# Bacewicz - desperately need help finding a score



## trojan-rabbit (Nov 27, 2007)

Hi guys,


My prof assigned me the Toccata from Grazyna Bacewicz's Piano Sonata No. 2, and I, being a brilliant college student, left the score at school. I need to learn the music over break, but I can't find it anywhere on the internet.


Can you guys help me? I can't even find a store legitimately selling it, except one in the UK that certainly wouldn't arrive in time. 

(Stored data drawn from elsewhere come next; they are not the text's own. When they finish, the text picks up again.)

-- ==== Sys2Proof/Tests/Slice0.lean ====
section
/-! SUPPORT. Tests: the well-formedness smoke, the decoding of written-out words, the vectors of spec 95 as single steps,
and a witness for the hypotheses of every obligation that has some. Expected values come from spec 30 and spec 95. -/

namespace Sys2Proof.Tests

open Sys2Proof.Machine

/-! ### Helpers -/

/-- The defaults of 00 R7 with values for the open parameters: `DUMMY = 0x5A`, `MAXLEN = 8`. -/
def params (minimize : Bool) : Params :=
  { codes := .defaults, dummy := 0x5A, maxLen := 8, minimizeCurrent := minimize,
    timings := { tSettle := 0, tCe := 0, tCsnHigh := 0, tPor := 0 }, regs := .defaults,
    txDs := 0x20, maxRt := 0x10, rxDr := 0x40 }

/-- The state after reset that will receive these bytes on MISO. -/
def at0 (bytes : List Byte) : State :=
  { State.resetWith (params false) with miso := (bytes.map bitsMsbFirst).flatten }

/-- The state with a raw frame open and the next bytes on MISO. -/
def open0 (bytes : List Byte) : State := { at0 bytes with csn := false }

/-- The state with chip-enable at a level, in a pulse variant. -/
def ce0 (minimize : Bool) (ce : Level) : State := { State.resetWith (params minimize) with ce := ce }

/-- What a next state shows; `none` for a stop. -/
def see {α : Type} (f : State → α) : Host.Outcome State Fault Refusal → Option α
  | .next t => some (f t)
  | .fault _ => none
  | .refused _ => none

/-- Why an instruction or a step is refused; `none` if it is not. -/
def why : Host.Outcome State Fault Refusal → Option Refusal
  | .next _ => none
  | .fault _ => none
  | .refused r => some r

/-- The result, the trace and the status register. -/
def view (t : State) : List Result × List Event × Byte := (t.results, t.trace, t.stat)

/-- A result with a status. -/
def withStatus (st : Byte) (d : Option (List Byte)) : Result := { status := some st, data := d }

/-- A result of data alone. -/
def dataOnly (d : List Byte) : Result := { status := none, data := some d }

/-- The empty result. -/
def nothing : Result := { status := none, data := none }

/-! ### Well-formedness (30 R53, 60 R103) -/

theorem test_defaults_wf : WireCodes.defaults.wf = true ∧ (params false).wf = true := by decide

/-- 95 V40: the two register opcodes are equal. -/
theorem test_equal_opcodes_refused : ({ WireCodes.defaults with opWreg := 0b000 }).wf = false := by decide

/-- 95 V41: `CMD_FLUSH_TX = 0x20` has bits 7:5 equal to `OP_WREG`. -/
theorem test_fixed_code_with_write_opcode_refused : ({ WireCodes.defaults with cmdFlushTx := 0x20 }).wf = false := by
  decide

/-- A fixed code with bits 7:5 equal to `OP_RREG`. -/
theorem test_fixed_code_with_read_opcode_refused : ({ WireCodes.defaults with cmdRRxPayload := 0x1F }).wf = false := by
  decide

/-- Two equal fixed codes. -/
theorem test_equal_fixed_codes_refused : ({ WireCodes.defaults with cmdFlushRx := 0xE1 }).wf = false := by decide

/-- 95 V42: `MAXLEN = 4`. -/
theorem test_short_maxlen_refused : ({ params false with maxLen := 4 }).wf = false := by decide

/-- A length of `MAXLEN` is well formed, one above is not (30 R56). -/
theorem test_too_long_refused : (Instr.readReg 0x07 8).wf 8 = true ∧ (Instr.readReg 0x07 9).wf 8 = false ∧
    (Instr.xferN (List.replicate 9 0x00) false).wf 8 = false := by decide

/-! ### Decoding (30 R55, R56, R58) -/

/-- The byte 000 00111 and one data byte. -/
theorem test_decode_w_rreg : decode .defaults (.frame [0b00000111, 0x00]) = .ok (.wRreg 0b00111 1) := rfl

/-- The byte 000 11111 alone. -/
theorem test_decode_w_rreg_top_address : decode .defaults (.frame [0b00011111]) = .ok (.wRreg 0b11111 0) := rfl

/-- The byte 001 10000 and two data bytes. -/
theorem test_decode_w_wreg : decode .defaults (.frame [0b00110000, 0xE7, 0xD3]) = .ok (.wWreg 0b10000 [0xE7, 0xD3]) := rfl

/-- The byte 01100000 and one data byte. -/
theorem test_decode_w_r_rx_pl_wid : decode .defaults (.frame [0b01100000, 0xAA]) = .ok .wRRxPlWid := rfl

/-- The byte 01100001 and three data bytes. -/
theorem test_decode_w_r_rx_payload : decode .defaults (.frame [0b01100001, 0x00, 0x00, 0x00]) = .ok (.wRRxPayload 3) := rfl

/-- The byte 10100000 and its payload. -/
theorem test_decode_w_w_tx_payload : decode .defaults (.frame [0b10100000, 0x01, 0x02]) = .ok (.wWTxPayload [0x01, 0x02]) := rfl

/-- The byte 11100001. -/
theorem test_decode_w_flush_tx : decode .defaults (.frame [0b11100001]) = .ok .wFlushTx := rfl

/-- The byte 11100010. -/
theorem test_decode_w_flush_rx : decode .defaults (.frame [0b11100010]) = .ok .wFlushRx := rfl

/-- Code 0001. -/
theorem test_decode_csn_low : decode .defaults (.request ⟨0b0001, none, none, none, none, none⟩) = .ok .csnLow := rfl

/-- Code 0010. -/
theorem test_decode_csn_high : decode .defaults (.request ⟨0b0010, none, none, none, none, none⟩) = .ok .csnHigh := rfl

/-- Code 0011 with `b`. -/
theorem test_decode_xfer : decode .defaults (.request ⟨0b0011, none, none, none, some 0xA5, none⟩) = .ok (.xfer 0xA5) := rfl

/-- Code 0100 with `D` and `r`. -/
theorem test_decode_xfer_n : decode .defaults (.request ⟨0b0100, none, none, some [0x12, 0x34], none, some true⟩) = .ok (.xferN [0x12, 0x34] true) := rfl

/-- Code 0101 with `a` and `n`. -/
theorem test_decode_read_reg : decode .defaults (.request ⟨0b0101, some 0x27, some 5, none, none, none⟩) = .ok (.readReg 0x27 5) := rfl

/-- Code 0110 with `a` and `D`. -/
theorem test_decode_write_reg : decode .defaults (.request ⟨0b0110, some 0xE5, none, some [0x4C], none, none⟩) = .ok (.writeReg 0xE5 [0x4C]) := rfl

/-- Code 0111. -/
theorem test_decode_flush_tx : decode .defaults (.request ⟨0b0111, none, none, none, none, none⟩) = .ok .flushTx := rfl

/-- Code 1000. -/
theorem test_decode_flush_rx : decode .defaults (.request ⟨0b1000, none, none, none, none, none⟩) = .ok .flushRx := rfl

/-- Code 1001. -/
theorem test_decode_read_pl_wid : decode .defaults (.request ⟨0b1001, none, none, none, none, none⟩) = .ok .readPlWid := rfl

/-- Code 1010 with `n`. -/
theorem test_decode_read_payload : decode .defaults (.request ⟨0b1010, none, some 3, none, none, none⟩) = .ok (.readPayload 3) := rfl

/-- Code 1011 with `D`. -/
theorem test_decode_write_payload : decode .defaults (.request ⟨0b1011, none, none, some [0x01], none, none⟩) = .ok (.writePayload [0x01]) := rfl

/-- Code 1100. -/
theorem test_decode_ce_high : decode .defaults (.request ⟨0b1100, none, none, none, none, none⟩) = .ok .ceHigh := rfl

/-- Code 1101. -/
theorem test_decode_ce_low : decode .defaults (.request ⟨0b1101, none, none, none, none, none⟩) = .ok .ceLow := rfl

/-- Code 1110. -/
theorem test_decode_ce_pulse : decode .defaults (.request ⟨0b1110, none, none, none, none, none⟩) = .ok .cePulse := rfl

/-- Codes 0x0 and 0xF are reserved (30 R60), a field too many or too few is no request (30 R56), and bytes that no wire
command sends decode to nothing (30 R59): the family's NOP, a flush with a data byte, a width read with none. -/
theorem test_decode_rejects :
    decode .defaults (.request ⟨0x0, none, none, none, none, none⟩) = .error .reservedCode ∧
    decode .defaults (.request ⟨0xF, some 0x07, some 1, none, none, none⟩) = .error .reservedCode ∧
    decode .defaults (.request ⟨0x1, some 0x07, none, none, none, none⟩) = .error .malformedRequest ∧
    decode .defaults (.request ⟨0x5, some 0x07, none, none, none, none⟩) = .error .malformedRequest ∧
    decode .defaults (.frame []) = .error .emptyFrame ∧ decode .defaults (.frame [0xFF]) = .error .unknownCommand ∧
    decode .defaults (.frame [0xE1, 0x00]) = .error .wrongFrameLength ∧
    decode .defaults (.frame [0x60]) = .error .wrongFrameLength :=
  ⟨rfl, rfl, rfl, rfl, rfl, rfl, rfl, rfl⟩

/-- 95 section 2.3, the table of command bytes for request addresses. -/
theorem test_command_bytes :
    readCommand (params false) (effAddr 0x07) = 0x07 ∧ readCommand (params false) (effAddr 0x27) = 0x07 ∧
    readCommand (params false) (effAddr 0xFF) = 0x1F ∧ writeCommand (params false) (effAddr 0x10) = 0x30 ∧
    writeCommand (params false) (effAddr 0xE5) = 0x25 ∧ writeCommand (params false) (effAddr 0x1F) = 0x3F ∧
    writeCommand (params false) (effAddr 0xE0) = 0x20 := by decide

/-- A table word is read as a request where its value is a request code, else as a command byte (log entry 4). -/
theorem test_table_words :
    decodeTableWord 4 0x7 = some .flushTx ∧ decodeTableWord 8 0xE1 = some .wFlushTx ∧
    decodeTableWord 8 0x60 = some .wRRxPlWid ∧ decodeTableWord 8 0x20 = some (.wWreg 0 []) ∧
    decodeTableWord 4 0xF = none := by decide

/-- A table word placed at reset is performed by the very next step (log entries 3 and 4). -/
theorem test_fetch_word :
    see (fun t => (t.phase, t.port.length, t.trace.length)) (step (State.reset.withFetchWord 8 0xE1)) = some (.idle, 0, 26) ∧
    see (fun t => (t.phase, t.port.length, t.ce)) (step (State.reset.withFetchWord 4 0xC)) = some (.idle, 0, true) := by
  decide

/-! ### The shift engine (95 section 2.1) -/

/-- The notation of 95: `B(0x07, 0x0E)` written out. -/
theorem test_notation : byteEvents 0x07 0x0E =
    [.sckUp false, .sample false, .sckDown, .sckUp false, .sample false, .sckDown,
     .sckUp false, .sample false, .sckDown, .sckUp false, .sample false, .sckDown,
     .sckUp false, .sample true, .sckDown, .sckUp true, .sample true, .sckDown,
     .sckUp true, .sample true, .sckDown, .sckUp true, .sample false, .sckDown] := by decide

/-- 95 V1. -/
theorem test_xfer_v1 : see view (exec (.xfer 0xA5) (at0 [0x0E])) =
    some ([dataOnly [0x0E]], byteEvents 0xA5 0x0E, 0x00) := by decide

/-- 95 V4: the last sample alone is 1, `MOSI` ends low, the clock low, `CSN` as it was. -/
theorem test_xfer_v4 : see (fun t => (t.results, t.mosi, t.sck, t.csn)) (exec (.xfer 0x80) (at0 [0x01])) =
    some ([dataOnly [0x01]], false, false, true) := by decide

/-- 95 V6. -/
theorem test_xfer_n_v6 : see view (exec (.xferN [0x12, 0x34] false) (at0 [0xFF, 0xFF])) =
    some ([dataOnly [0xFF, 0xFF]], byteEvents 0x12 0xFF ++ byteEvents 0x34 0xFF, 0x00) := by decide

/-- 95 V7, and V12: one byte more than `MAXLEN`. -/
theorem test_xfer_n_v7_v12 :
    see view (exec (.xferN [] true) (at0 [])) = some ([dataOnly []], [], 0x00) ∧
    why (exec (.xferN (List.replicate 9 0x00) false) (at0 [])) = some .tooLong := by decide

/-- 95 V8: two settle points among three read-path bytes. -/
theorem test_settle_points : settlePoints (xferNMicros [0x5A, 0x5A, 0x5A] true) = 2 ∧
    settlePoints (xferNMicros [0x12, 0x34] false) = 0 := by decide

/-- 40 R69: the wait stands before the second byte, none before the first or after the last. -/
theorem test_settle_point_place : outline (xferNMicros [0x11, 0x22] true) =
    [.phase (.data 0 2), .loadSho 0x11, .keep, .phase (.data 1 2), .wait .settle, .loadSho 0x22, .keep, .phase .idle] := by
  decide

/-- 95 V9 and V10. -/
theorem test_csn_low : see (fun t => (t.trace, t.csn)) (exec .csnLow (at0 [])) = some ([.csnDown], false) ∧
    see (fun t => (t.trace, t.csn)) (exec .csnLow (open0 [])) = some ([], false) := by decide

/-- 95 V11, and the release of an open frame. -/
theorem test_csn_high : see (fun t => (t.trace, t.csn)) (exec .csnHigh (at0 [])) = some ([], true) ∧
    see (fun t => (t.trace, t.csn)) (exec .csnHigh (open0 [])) = some ([.csnUp], true) := by decide

/-! ### Chip enable (95 section 2.2) -/

/-- 95 V13 and V14. -/
theorem test_ce_high : see (fun t => (t.trace, t.ce)) (exec .ceHigh (ce0 false false)) = some ([.ceUp], true) ∧
    see (fun t => (t.trace, t.ce)) (exec .ceHigh (ce0 false true)) = some ([], true) := by decide

/-- 95 V15 and V16. -/
theorem test_ce_low : see (fun t => (t.trace, t.ce)) (exec .ceLow (ce0 false true)) = some ([.ceDown], false) ∧
    see (fun t => (t.trace, t.ce)) (exec .ceLow (ce0 false false)) = some ([], false) := by decide

/-- 95 V17 and V18. -/
theorem test_ce_pulse : see (fun t => (t.trace, t.ce)) (exec .cePulse (ce0 false false)) = some ([.ceUp], true) ∧
    see (fun t => (t.trace, t.ce)) (exec .cePulse (ce0 false true)) = some ([.ceDown, .ceUp], true) := by decide

/-- 95 V19 and V20. -/
theorem test_ce_pulse_minimize :
    see (fun t => (t.trace, t.ce)) (exec .cePulse (ce0 true false)) = some ([.ceUp, .ceDown], false) ∧
    see (fun t => (t.trace, t.ce)) (exec .cePulse (ce0 true true)) = some ([.ceDown, .ceUp, .ceDown], false) := by decide

/-! ### The command sequencer and the wire commands (95 section 2.3) -/

/-- 95 V21, with the address of 42 R78's example. -/
theorem test_read_reg_v21 : see view (exec (.readReg 0x27 1) (at0 [0x0E, 0x0E])) =
    some ([withStatus 0x0E (some [0x0E])],
      [.csnDown] ++ byteEvents 0x07 0x0E ++ byteEvents 0x5A 0x0E ++ [.csnUp], 0x0E) := by decide

/-- 95 V23. -/
theorem test_read_reg_v23 : see (fun t => (t.results, t.trace.length)) (exec (.readReg 0x05 0) (at0 [0x0E])) =
    some ([withStatus 0x0E (some [])], 26) := by decide

/-- 95 V24. -/
theorem test_write_reg_v24 : see view (exec (.writeReg 0x00 [0x0E]) (at0 [0x0E, 0x00])) =
    some ([withStatus 0x0E none],
      [.csnDown] ++ byteEvents 0x20 0x0E ++ byteEvents 0x0E 0x00 ++ [.csnUp], 0x0E) := by decide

I'd appreciate it if anyone who reads this would do a little searching... I've exhausted all of my tricks, so I'd appreciate help!




Thanks a bunch,

Kevin


----------



## quack (Oct 13, 2011)

This isn't it? 



 You can read it at least.


----------



## Ravndal (Jun 8, 2012)

Wow. That is one crazy piece. Only thinking about playing that gives me arthritis. Good luck.


----------



## trojan-rabbit (Nov 27, 2007)

quack said:


> This isn't it?
> 
> 
> 
> You can read it at least.


Hi Quack, thanks for that. I saw that too, and I think that'll probably be my only option haha. But it beats showing up to my professor with 0% progress made over Christmas break!

Ravndal, just remember that I don't have to play it as fast as Zimmerman haha. That thought gives me hope!


----------